$ guides / cassandra / cassandra-commitlog-pending-tasks ▌

Operations Guides

Cassandra commitlog pending tasks: write-path I/O pressure

Sustained non-zero CommitLog PendingTasks means a Cassandra node’s write path is backing up. Every write must be appended to the commitlog and synced to disk before the coordinator acknowledges it. When the fsync thread cannot keep up, mutations queue. This starts as elevated write latency; if the queue persists, it forces emergency memtable flushes, overwhelms the flush and compaction pipeline, and produces dropped mutations.

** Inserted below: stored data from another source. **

/-- 40_framer.md sections 1 and 5 (95_test_vectors.md RP3 to RP5): the failure of RSTP at each of its three requests. -/
def Obligations.FailedRequestEndsPulse : Prop :=
  ∀ (s : State) (a1 a2 a3 : Answer) (rest : List Answer), Ready s → NoReset s →
    s.env.answers = a1 :: a2 :: a3 :: rest →
    ∀ r1 i2 r2 i3 r3, r1 = s.env.now + latency a1 → i2 = r1 + s.cfg.rstHoldTicks.toNat → r2 = i2 + latency a2 →
      i3 = r2 + s.cfg.rstDelayTicks.toNat → r3 = i3 + latency a3 →
    (a1.ok = false → ∃ t, exec .rstp s = .next t ∧ t.result = .transportFailure ∧ t.rstSh = .unknown ∧
      t.dcSh = s.dcSh ∧ t.csSh = s.csSh ∧ t.env.now = r1 + 1 ∧
      t.env.trace = s.env.trace ++ [⟨s.env.now, .request (.setPin .rst s.cfg.rstRunLevel) .err r1⟩,
        ⟨r1, .done 0x50000000 .transportFailure⟩]) ∧
    (a1.ok = true → a2.ok = false → ∃ t, exec .rstp s = .next t ∧ t.result = .transportFailure ∧ t.rstSh = .unknown ∧
      t.dcSh = s.dcSh ∧ t.csSh = s.csSh ∧ t.env.now = r2 + 1 ∧
      t.env.trace = s.env.trace ++ [⟨s.env.now, .request (.setPin .rst s.cfg.rstRunLevel) .ok r1⟩,
        ⟨i2, .request (.setPin .rst s.cfg.rstRunLevel.other) .err r2⟩, ⟨r2, .done 0x50000000 .transportFailure⟩]) ∧
    (a1.ok = true → a2.ok = true → a3.ok = false → ∃ t, exec .rstp s = .next t ∧ t.result = .transportFailure ∧
      t.rstSh = .unknown ∧ t.dcSh = s.dcSh ∧ t.csSh = s.csSh ∧ t.env.now = r3 + 1 ∧
      t.env.trace = s.env.trace ++ [⟨s.env.now, .request (.setPin .rst s.cfg.rstRunLevel) .ok r1⟩,
        ⟨i2, .request (.setPin .rst s.cfg.rstRunLevel.other) .ok r2⟩,
        ⟨i3, .request (.setPin .rst s.cfg.rstRunLevel) .err r3⟩, ⟨r3, .done 0x50000000 .transportFailure⟩])

/-- The frame of the framer's operations ("State written" of 40_framer.md sections 2 to 5), for every form and every result:
CMD, DATA and DATAB leave RST_SH and FCNT alone, RSTP leaves DC_SH and CS_SH alone, and all four leave every byte of PBUF,
every cell of SRC, the configuration, ELAPSED, SAMPLES, NOTIFY, FAULTED and the host's other ports alone. -/
def Obligations.FramerOperationFrame : Prop :=
  ∀ (i : Instr) (s t : State), (∃ b, i = .cmd b) ∨ (∃ b, i = .data b) ∨ (∃ n a, i = .datab n a) ∨ i = .rstp →
    NoReset s → exec i s = .next t →
    (∀ a, t.pbuf.read a = s.pbuf.read a) ∧ (∀ k, t.src.read k = s.src.read k) ∧ t.cfg = s.cfg ∧ t.build = s.build ∧
      t.elapsed = s.elapsed ∧ t.samples = s.samples ∧ t.notify = s.notify ∧ t.faulted = s.faulted ∧
      (i ≠ .rstp → t.rstSh = s.rstSh ∧ t.fcnt = s.fcnt) ∧ (i = .rstp → t.dcSh = s.dcSh ∧ t.csSh = s.csSh) ∧
      t.env.ops = s.env.ops ∧ t.env.txns = s.env.txns ∧ t.env.memReplies = s.env.memReplies

/-! ### The synchronizer -/

/-- 41_busy_sync.md section 2 (R168): if the first k samples read busy, none of them later than the deadline allows, and
the next one reads another level, WAIT finishes OK at that sample, in tick t0 + k × P; the samples are at t0, t0 + P, ...;
Notify(true) precedes and Notify(false) follows them where a callback is configured. And whatever BUSY does, no WAIT finishes
OK later than tick t0 + k_T × P with k_T = floor(T/P) + 1. That SAMPLES wraps at 2^32 samples is the model's reading of its
width (log 20). -/
def Obligations.WaitEndsAtReadySample : Prop :=
  (∀ (s : State) (k : Nat) (l : Level) (rest : List Level), Ready s → NoReset s →
    s.env.busyLevels = List.replicate k s.cfg.busyActiveLevel ++ l :: rest → l ≠ s.cfg.busyActiveLevel →
    (k = 0 ∨ (k - 1) * s.cfg.pollTicks.toNat ≤ s.cfg.timeoutTicks.toNat) →
    ∃ t tx, tx = s.env.now + k * s.cfg.pollTicks.toNat ∧ exec .wait s = .next t ∧ t.result = .ok ∧ t.opState = .idle ∧
      t.sync = .sIdle ∧ t.elapsed = k * s.cfg.pollTicks.toNat ∧ t.samples = BitVec.ofNat 32 (k + 1) ∧
      t.curOp = 0x40000000 ∧ t.lastOp = 4 ∧
      t.env.trace = s.env.trace ++ notifyEvent s.cfg s.env.now true ++
        samplesOf s.env.now s.cfg.pollTicks.toNat k s.cfg.busyActiveLevel ++ [⟨tx, .readPin l⟩] ++
        notifyEvent s.cfg tx false ++ [⟨tx, .done 0x40000000 .ok⟩] ∧
      t.env.now = tx + 1) ∧
  ∀ s t : State, NoReset s → exec .wait s = .next t → t.result = .ok →
    t.env.now ≤ s.env.now + (s.cfg.timeoutTicks.toNat / s.cfg.pollTicks.toNat + 1) * s.cfg.pollTicks.toNat + 1

/-- 41_busy_sync.md R167: with BUSY reading the active level at every sample, WAIT finishes with TIMEOUT at sample number
floor(T/P) + 1, after floor(T/P) + 2 samples, and its elapsed time lies strictly after T and no later than T + P. That
SAMPLES wraps at 2^32 samples (P = 1, T = 2^32 - 1) is the model's reading of its width (log 20). -/
def Obligations.WaitTimesOutWithinOnePoll : Prop :=
  ∀ (s : State) (rest : List Level), Ready s → NoReset s →
    s.env.busyLevels = List.replicate (s.cfg.timeoutTicks.toNat / s.cfg.pollTicks.toNat + 2) s.cfg.busyActiveLevel ++
      rest →
    ∃ t kT tx, kT = s.cfg.timeoutTicks.toNat / s.cfg.pollTicks.toNat + 1 ∧
      tx = s.env.now + kT * s.cfg.pollTicks.toNat ∧ exec .wait s = .next t ∧ t.result = .timeout ∧ t.opState = .idle ∧
      t.elapsed = kT * s.cfg.pollTicks.toNat ∧ t.samples = BitVec.ofNat 32 (kT + 1) ∧
      s.cfg.timeoutTicks.toNat < t.elapsed ∧ t.elapsed ≤ s.cfg.timeoutTicks.toNat + s.cfg.pollTicks.toNat ∧
      t.env.trace = s.env.trace ++ notifyEvent s.cfg s.env.now true ++
        samplesOf s.env.now s.cfg.pollTicks.toNat (kT + 1) s.cfg.busyActiveLevel ++
        notifyEvent s.cfg tx false ++ [⟨tx, .done 0x40000000 .timeout⟩] ∧
      t.env.now = tx + 1

/-- 41_busy_sync.md section 1 (R161, R166): whatever BUSY does, a WAIT records exactly one Notify(true), in its acceptance
tick, and exactly one Notify(false), in its exit tick, in that order, where a callback is configured, and none where none
is; NOTIFY is 0 after it. -/
def Obligations.WaitNotifiesTrueThenFalse : Prop :=
  ∀ s t : State, NoReset s → exec .wait s = .next t →
    ∃ new, t.env.trace = s.env.trace ++ new ∧
      new.filter isNotify = notifyEvent s.cfg s.env.now true ++ notifyEvent s.cfg (t.env.now - 1) false ∧
      (s.cfg.notifyEn = true → t.notify = false) ∧ (s.cfg.notifyEn = false → t.notify = s.notify)

/-- 41_busy_sync.md section 1 ("State written", "Results" of R160): whatever BUSY does, WAIT finishes with OK or TIMEOUT;
it issues no transport request and leaves the shadows, FCNT, the memories, the configuration and the host's other ports
alone. -/
def Obligations.WaitFrameAndResults : Prop :=
  ∀ s t : State, NoReset s → exec .wait s = .next t →
    (t.result = .ok ∨ t.result = .timeout) ∧
      (∃ new, t.env.trace = s.env.trace ++ new ∧ new.filter isRequest = []) ∧
      t.dcSh = s.dcSh ∧ t.csSh = s.csSh ∧ t.rstSh = s.rstSh ∧ t.fcnt = s.fcnt ∧
      (∀ a, t.pbuf.read a = s.pbuf.read a) ∧ (∀ k, t.src.read k = s.src.read k) ∧ t.cfg = s.cfg ∧ t.build = s.build ∧
      t.faulted = s.faulted ∧ t.env.reached = s.env.reached ∧ t.env.ops = s.env.ops ∧ t.env.txns = s.env.txns ∧
      t.env.memReplies = s.env.memReplies

/-! ### The packer -/

/-- 42_packer.md sections 1 and 2 (PACK.FULL, unrotated): when the image has the panel's size and every source cell is
written, PACK.FULL finishes OK; source pixel (x, y) is at bit 7 - (x mod 8) of byte x/8 + y × STRIDE with the configured
polarity; padding bits are 0; every byte of the buffer is written and no byte above it changes. -/
def Obligations.PackFullPlacesEveryPixel : Prop :=
  ∀ (w h : BitVec 13) (s : State), Ready s → NoReset s → w = s.cfg.pw → h = s.cfg.ph →
    SourceWritten s w.toNat h.toNat →
    ∃ t n, 1 ≤ n ∧ exec (.packFull w h) s = .next t ∧ t.result = .ok ∧ t.opState = .idle ∧ t.packer = .pIdle ∧
      t.cfg = s.cfg ∧ t.lastOp = 6 ∧
      (∀ x y d, x < s.cfg.pw.toNat → y < s.cfg.ph.toNat → s.src.read (srcKey x y) = some d →
        PixelIs t x y (bitval s.cfg.polarity d)) ∧
      (∀ dx dy, s.cfg.pw.toNat ≤ dx → dx < 8 * ((s.cfg.pw.toNat + 7) / 8) → dy < s.cfg.ph.toNat →
        PixelIs t dx dy false) ∧
      (∀ a, (s.cfg.pw.toNat + 7) / 8 * s.cfg.ph.toNat ≤ a → t.pbuf.read a = s.pbuf.read a) ∧
      t.env.trace = s.env.trace ++ [⟨s.env.now + n, .done (encode (.packFull w h)) .ok⟩] ∧
      t.env.now = s.env.now + n + 1

/-- 42_packer.md sections 1 and 2 (PACK.FULL, rotated; the formula as 90_conflicts.md C1 corrects it): when the image has the
panel's transposed size and not its size, source pixel (x, y) is at panel pixel (PW - 1 - y, x), for every pixel of the
source. -/
def Obligations.PackFullRotatesTransposedImage : Prop :=
  ∀ (w h : BitVec 13) (s : State), Ready s → NoReset s → w = s.cfg.ph → h = s.cfg.pw →
    ¬ (w = s.cfg.pw ∧ h = s.cfg.ph) → SourceWritten s w.toNat h.toNat →
    ∃ t n, 1 ≤ n ∧ exec (.packFull w h) s = .next t ∧ t.result = .ok ∧ t.opState = .idle ∧ t.packer = .pIdle ∧
      t.cfg = s.cfg ∧
      (∀ x y d, x < s.cfg.ph.toNat → y < s.cfg.pw.toNat → s.src.read (srcKey x y) = some d →
        PixelIs t (s.cfg.pw.toNat - 1 - y) x (bitval s.cfg.polarity d)) ∧
      (∀ dx dy, s.cfg.pw.toNat ≤ dx → dx < 8 * ((s.cfg.pw.toNat + 7) / 8) → dy < s.cfg.ph.toNat →
        PixelIs t dx dy false) ∧
      (∀ a, (s.cfg.pw.toNat + 7) / 8 * s.cfg.ph.toNat ≤ a → t.pbuf.read a = s.pbuf.read a) ∧
      t.env.trace = s.env.trace ++ [⟨s.env.now + n, .done (encode (.packFull w h)) .ok⟩] ∧
      t.env.now = s.env.now + n + 1

/-- 42_packer.md section 2 (R196): a size that is neither the panel's nor its transpose is INVALID_INPUT in the acceptance
tick, with no other effect: the whole next state is written out. What a register read in the acceptance tick returns,
`readPort`, is the model's reading of 10_state.md R32 (log 8). -/
def Obligations.PackFullOtherSizeIsInvalidInput : Prop :=
  ∀ (w h : BitVec 13) (s : State), Ready s → ¬ (w = s.cfg.pw ∧ h = s.cfg.ph) → ¬ (w = s.cfg.ph ∧ h = s.cfg.pw) →
    exec (.packFull w h) s = .next
      { s with
        curOp := encode (.packFull w h), lastOp := 6, result := .invalidInput,
        framer := .fIdle, sync := .sIdle, packer := .pIdle,
        env := { (readPort s).env with
          now := s.env.now + 1,
          trace := s.env.trace ++ [⟨s.env.now, .done (encode (.packFull w h)) .invalidInput⟩] } }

This is a durability bottleneck that affects every write replica-wide. Because the commitlog sits at the start of the write path, a slowdown cascades predictably: delayed acknowledgments, segment allocation pressure, forced flushes, then load shedding. The root cause is almost always I/O saturation on the commitlog device, an undersized or shared disk, or a mismatch between commitlog_sync mode and hardware.

Operators usually notice only after client write timeouts or dropped mutation alerts fire. By then the node has been under pressure for minutes. Treat CommitLog PendingTasks as an early warning, not background noise.

What this means

Cassandra’s write path is append-only. A replica receives a mutation, writes it sequentially to the current commitlog segment, and waits for the sync strategy to confirm durability. Under commitlog_sync: periodic (the default), the sync thread batches fsyncs every commitlog_sync_period_in_ms (default 10 seconds). Under commitlog_sync: batch, the coordinator blocks until that write batch is physically synced. In both modes, the sync operation gates acknowledgment.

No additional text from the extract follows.